*** Begin section ***
/-! ### Exact values -/

/-- An exact floating-point value: `m · 2^e` with a sign, an infinity or a NaN. -/
inductive FpVal where
  | nan (neg : Bool)
  | inf (neg : Bool)
  | fin (neg : Bool) (m : Nat) (e : Int)
  deriving DecidableEq, Repr

/-- Decode an IEEE 754 binary format of `eb` exponent and `mb` mantissa bits (R146). -/
def fpDecode (eb mb : Nat) (w : Nat) : FpVal :=
  let neg := bit w (eb + mb)
  let ex := w / 2 ^ mb % 2 ^ eb
  let m := w % 2 ^ mb
  let bias : Int := 2 ^ (eb - 1) - 1
  if ex = 2 ^ eb - 1 then (if m = 0 then .inf neg else .nan neg)
  else if ex = 0 then .fin neg m (1 - bias - (mb : Int))
  else .fin neg (m + 2 ^ mb) ((ex : Int) - bias - (mb : Int))

/-- Decode E4M3 (R146): the all-ones exponent is finite, all ones in both fields is NaN. -/
def e4m3Decode (w : Nat) : FpVal :=
  let neg := bit w 7
  let ex := w / 8 % 16
  let m := w % 8
  if ex = 15 ∧ m = 7 then .nan neg
  else if ex = 0 then .fin neg m (-9) else .fin neg (m + 8) ((ex : Int) - 10)

/-- `floor(log2(p / q))` for positive `p` and `q`. -/
def floorLog2Q (p q : Nat) : Int :=
  let k : Int := (Nat.log2 p : Int) - (Nat.log2 q : Int)
  let ge := if 0 ≤ k then decide (q * 2 ^ k.toNat ≤ p) else decide (q ≤ p * 2 ^ (-k).toNat)
  if ge then k else k - 1

/-- The quotient `p · 2^e / (q · 2^u)` as a numerator and a denominator. -/
def scaleQ (p q : Nat) (e u : Int) : Nat × Nat :=
  if u ≤ e then (p * 2 ^ (e - u).toNat, q) else (p, q * 2 ^ (u - e).toNat)

/-- Round the positive value `p / q · 2^e` to `mb + 1` significant bits, exponents not below `emin`: mantissa and its unit's
exponent. `up` rounds toward +∞, otherwise to nearest with ties to even. -/
def roundPos (mb : Nat) (emin : Int) (p q : Nat) (e : Int) (up : Bool := false) : Nat × Int :=
  if p = 0 then (0, emin - mb)
  else
    let u := max (floorLog2Q p q + e) emin - (mb : Int)
    let (n, d) := scaleQ p q e u
    (if up then ceilDiv n d else (rneDiv n d).toNat, u)

/-- The bit pattern of a rounded positive value in an IEEE 754 format, infinity from overflow on. -/
def fpPack (eb mb : Nat) (neg : Bool) (m : Nat) (u : Int) : Nat :=
  let bias : Int := 2 ^ (eb - 1) - 1
  let s := b2n neg * 2 ^ (eb + mb)
  if m < 2 ^ mb then s + m
  else
    let ex := (if m = 2 ^ (mb + 1) then u + 1 else u) + (mb : Int) + bias
    let f := if m = 2 ^ (mb + 1) then 0 else m - 2 ^ mb
    if ex ≥ 2 ^ eb - 1 then s + (2 ^ eb - 1) * 2 ^ mb else s + ex.toNat * 2 ^ mb + f

/-- Least normal exponent of a format with `eb` exponent bits. -/
def fpEmin (eb : Nat) : Int := 2 - 2 ^ (eb - 1)

/-- Round an exact rational `± p / q · 2^e` to an IEEE 754 format. PRESUMED, assumption 97. -/
def fpRoundQ (eb mb : Nat) (neg : Bool) (p q : Nat) (e : Int) : Nat :=
  let (m, u) := roundPos mb (fpEmin eb) p q e
  fpPack eb mb neg m u

/-- Narrow an exact value to an IEEE 754 format with its canonical NaN (R146, R153). -/
def fpEncode (eb mb : Nat) (v : FpVal) : Nat :=
  match v with
  | .nan neg => b2n neg * 2 ^ (eb + mb) + (2 ^ eb - 1) * 2 ^ mb + 2 ^ (mb - 1)
  | .inf neg => b2n neg * 2 ^ (eb + mb) + (2 ^ eb - 1) * 2 ^ mb
  | .fin neg m e => fpRoundQ eb mb neg m 1 e

/-! ### FP32 arithmetic -/

/-- The exact value of an FP32 word. -/
def f32 (w : Word) : FpVal := fpDecode 8 23 w.toNat

/-- The FP32 word nearest to an exact value. -/
def toF32 (v : FpVal) : Word := BitVec.ofNat 32 (fpEncode 8 23 v)

/-- Canonical FP32 NaN (R146). -/
def canonNaN : Word := 0x7FC00000

/-- A NaN that an operation forms. -/
def opNaN (a b : Word) : Word := toF32 (.nan (Config.nanNeg a.toNat b.toNat))

/-- The word is a NaN. -/
def f32IsNaN (w : Word) : Bool := match f32 w with | .nan _ => true | _ => false

/-- The word is finite. -/
def f32Finite (w : Word) : Bool := match f32 w with | .fin .. => true | _ => false

/-- Sign bit. -/
def f32Neg (w : Word) : Bool := bit w.toNat 31

/-- The magnitude of a word. -/
def f32Abs (w : Word) : Word := BitVec.ofNat 32 (w.toNat % 2 ^ 31)

/-- A word with its sign changed. -/
def f32Negate (w : Word) : Word := BitVec.ofNat 32 (Nat.xor w.toNat (2 ^ 31))

/-- The signed integer `m · 2^(e - u)` of a dyadic value at a unit not above `e`. -/
def dyInt (neg : Bool) (m : Nat) (e u : Int) : Int :=
  let n : Int := (m * 2 ^ (e - u).toNat : Nat)
  if neg then -n else n

/-- FP32 addition under RNE. -/
def f32Add (a b : Word) : Word :=
  match f32 a, f32 b with
  | .fin na ma ea, .fin nb mb eb =>
    let u := min ea eb
    let s := dyInt na ma ea u + dyInt nb mb eb u
    if s = 0 then toF32 (.fin (na && nb) 0 u) else toF32 (.fin (decide (s < 0)) s.natAbs u)
  | .inf na, .inf nb => if na = nb then a else opNaN a b
  | .inf _, .fin .. => a
  | .fin .., .inf _ => b
  | .nan _, _ => opNaN a b
  | _, .nan _ => opNaN a b

/-- FP32 multiplication under RNE. -/
def f32Mul (a b : Word) : Word :=
  match f32 a, f32 b with
  | .fin na ma ea, .fin nb mb eb => toF32 (.fin (na != nb) (ma * mb) (ea + eb))
  | .inf na, .inf nb => toF32 (.inf (na != nb))
  | .inf na, .fin nb m _ => if m = 0 then opNaN a b else toF32 (.inf (na != nb))
  | .fin na m _, .inf nb => if m = 0 then opNaN a b else toF32 (.inf (na != nb))
  | .nan _, _ => opNaN a b
  | _, .nan _ => opNaN a b

/-- FP32 division under RNE. -/
def f32Div (a b : Word) : Word :=
  match f32 a, f32 b with
  | .fin na ma ea, .fin nb mb eb =>
    if mb = 0 then (if ma = 0 then opNaN a b else toF32 (.inf (na != nb)))
    else BitVec.ofNat 32 (fpRoundQ 8 23 (na != nb) ma mb (ea - eb))
  | .inf na, .fin nb _ _ => toF32 (.inf (na != nb))
  | .fin na _ e, .inf nb => toF32 (.fin (na != nb) 0 e)
  | .inf _, .inf _ => opNaN a b
  | .nan _, _ => opNaN a b
  | _, .nan _ => opNaN a b

/-- An integer as FP32 under RNE. -/
def f32OfInt (i : Int) : Word := toF32 (.fin (decide (i < 0)) i.natAbs 0)

/-- An FP16 code as FP32, exact. -/
def f16to32 (h : Nat) : Word := toF32 (fpDecode 5 10 h)

/-- Exact comparison of two non-NaN values: −1, 0 or 1 (+0 and −0 equal). -/
def fpCmp (x y : FpVal) : Int :=
  match x, y with
  | .inf a, .inf b => if a = b then 0 else if a then -1 else 1
  | .inf a, _ => if a then -1 else 1
  | _, .inf b => if b then 1 else -1
  | .fin na ma ea, .fin nb mb eb =>
    let u := min ea eb
    let d := dyInt na ma ea u - dyInt nb mb eb u
    if d < 0 then -1 else if d = 0 then 0 else 1
  | _, _ => 0

/-- The greatest magnitude of a list of words, +0 for none; NaNs are passed over. -/
def f32Amax (xs : List Word) : Word :=
  xs.foldl (fun m x => if fpCmp (f32 (f32Abs x)) (f32 m) > 0 then f32Abs x else m) 0

/-- The list holds a NaN or an infinity. -/
def hasNonFinite (xs : List Word) : Bool := xs.any (fun x => !f32Finite x)

/-- The integer nearest to an exact value, ties to even; 0 for a value that is not finite. -/
def fpToInt (v : FpVal) : Int :=
  match v with
  | .fin neg m e =>
    let n : Int := if neg then -(m : Int) else m
    if 0 ≤ e then n * 2 ^ e.toNat else rneDiv n (2 ^ (-e).toNat)
  | _ => 0

/-! ### Narrowing (R153) -/

/-- Narrowing events: VEC_QSTATUS bits (R168). -/
inductive QEvent where
  | intSat
  | fp8Sat
  | nanIn
  | kvSat
  | kvUflow
  | kvNan
  deriving DecidableEq, Repr

/-- Ends of an integer format. -/
def intEnds : Fmt → Option (Int × Int)
  | .uint8 => some (0, 255)
  | .uint12 => some (0, 4095)
  | .int4 => some (-8, 7)
  | .int8 => some (-128, 127)
  | .int16 => some (-32768, 32767)
  | .int32 => some (-2147483648, 2147483647)
  | _ => none

/-- Bits of one element (R143). -/
def fmtWidth : Fmt → Nat
  | .uint8 => 8 | .uint12 => 12 | .int4 => 4 | .int8 => 8 | .int16 => 16 | .int32 => 32
  | .fp16 => 16 | .bf16 => 16 | .fp32 => 32 | .e4m3 => 8 | .e5m2 => 8 | .mx4 => 4 | .b4 => 4 | .b3 => 3 | .s8 => 8 | .w6 => 6

/-- The 4-bit format code (R143). -/
def fmtCode : Fmt → Nat
  | .uint8 => 0 | .uint12 => 1 | .int4 => 2 | .int8 => 3 | .int16 => 4 | .int32 => 5
  | .fp16 => 6 | .bf16 => 7 | .fp32 => 8 | .e4m3 => 9 | .e5m2 => 10 | .mx4 => 11 | .b4 => 12 | .b3 => 13 | .s8 => 14 | .w6 => 15

/-- The format of a code (R143). -/
def fmtOf : Nat → Fmt
  | 0 => .uint8 | 1 => .uint12 | 2 => .int4 | 3 => .int8 | 4 => .int16 | 5 => .int32
  | 6 => .fp16 | 7 => .bf16 | 8 => .fp32 | 9 => .e4m3 | 10 => .e5m2 | 11 => .mx4 | 12 => .b4 | 13 => .b3 | 14 => .s8 | _ => .w6

/-- Saturate an exact value into an integer format (R153). -/
def narrowInt (lo hi : Int) (v : FpVal) : Int × List QEvent :=
  match v with
  | .nan _ => (0, [.nanIn])
  | .inf neg => (if neg then lo else hi, [.intSat])
  | .fin .. =>
    let i := fpToInt v
    if i < lo then (lo, [.intSat]) else if i > hi then (hi, [.intSat]) else (i, [])

/-- Narrow to E4M3 (R153): ±448 from 464 up. -/
def narrowE4m3 (v : FpVal) : Nat × List QEvent :=
  match v with
  | .nan neg => (b2n neg * 128 + 0x7F, [.nanIn])
  | .inf neg => (b2n neg * 128 + 0x7E, [.fp8Sat])
  | .fin neg m e =>
    if fpCmp (.fin false m e) (.fin false 464 0) ≥ 0 then (b2n neg * 128 + 0x7E, [.fp8Sat])
    else
      let (r, u) := roundPos 3 (-6) m 1 e
      let (r, u) := if r = 16 then (8, u + 1) else (r, u)
      (b2n neg * 128 + (if r < 8 then r else ((u + 10).toNat * 8 + (r - 8))), [])

/-- Narrow one element to any format but MX4, B4, B3, S8 and W6 (R153): code and events. -/
def narrow (f : Fmt) (w : Word) : Nat × List QEvent :=
  let v := f32 w
  let nanEv := if f32IsNaN w then [QEvent.nanIn] else []
  match f with
  | .fp32 => (fpEncode 8 23 v, nanEv)
  | .fp16 => (fpEncode 5 10 v, nanEv)
  | .bf16 => (fpEncode 8 7 v, nanEv)
  | .e5m2 => (fpEncode 5 2 v, nanEv)
  | .e4m3 => narrowE4m3 v
  | _ =>
    match intEnds f with
    | some (lo, hi) => let (i, ev) := narrowInt lo hi v; (ofInt (fmtWidth f) i, ev)
    | none => (0, [])

/-- The exact value of an element's code in a vector-unit format. -/
def decodeElem (f : Fmt) (c : Nat) : FpVal :=
  match f with
  | .fp32 => fpDecode 8 23 c
  | .fp16 => fpDecode 5 10 c
  | .bf16 => fpDecode 8 7 c
  | .e5m2 => fpDecode 5 2 c
  | .e4m3 => e4m3Decode c
  | .uint8 => .fin false (c % 256) 0
  | .uint12 => .fin false (c % 4096) 0
  | _ => let i := sext (fmtWidth f) (c % 2 ^ (fmtWidth f)); .fin (decide (i < 0)) i.natAbs 0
*** End section ***
» WORK INSTRUCTIONS
Take every line above that includes "integer" and list it.

» RESPONSE AREA
/-- The signed integer `m · 2^(e - u)` of a dyadic value at a unit not above `e`. -/
/-- An integer as FP32 under RNE. -/
/-- The integer nearest to an exact value, ties to even; 0 for a value that is not finite. -/
/-- Ends of an integer format. -/
/-- Saturate an exact value into an integer format (R153). -/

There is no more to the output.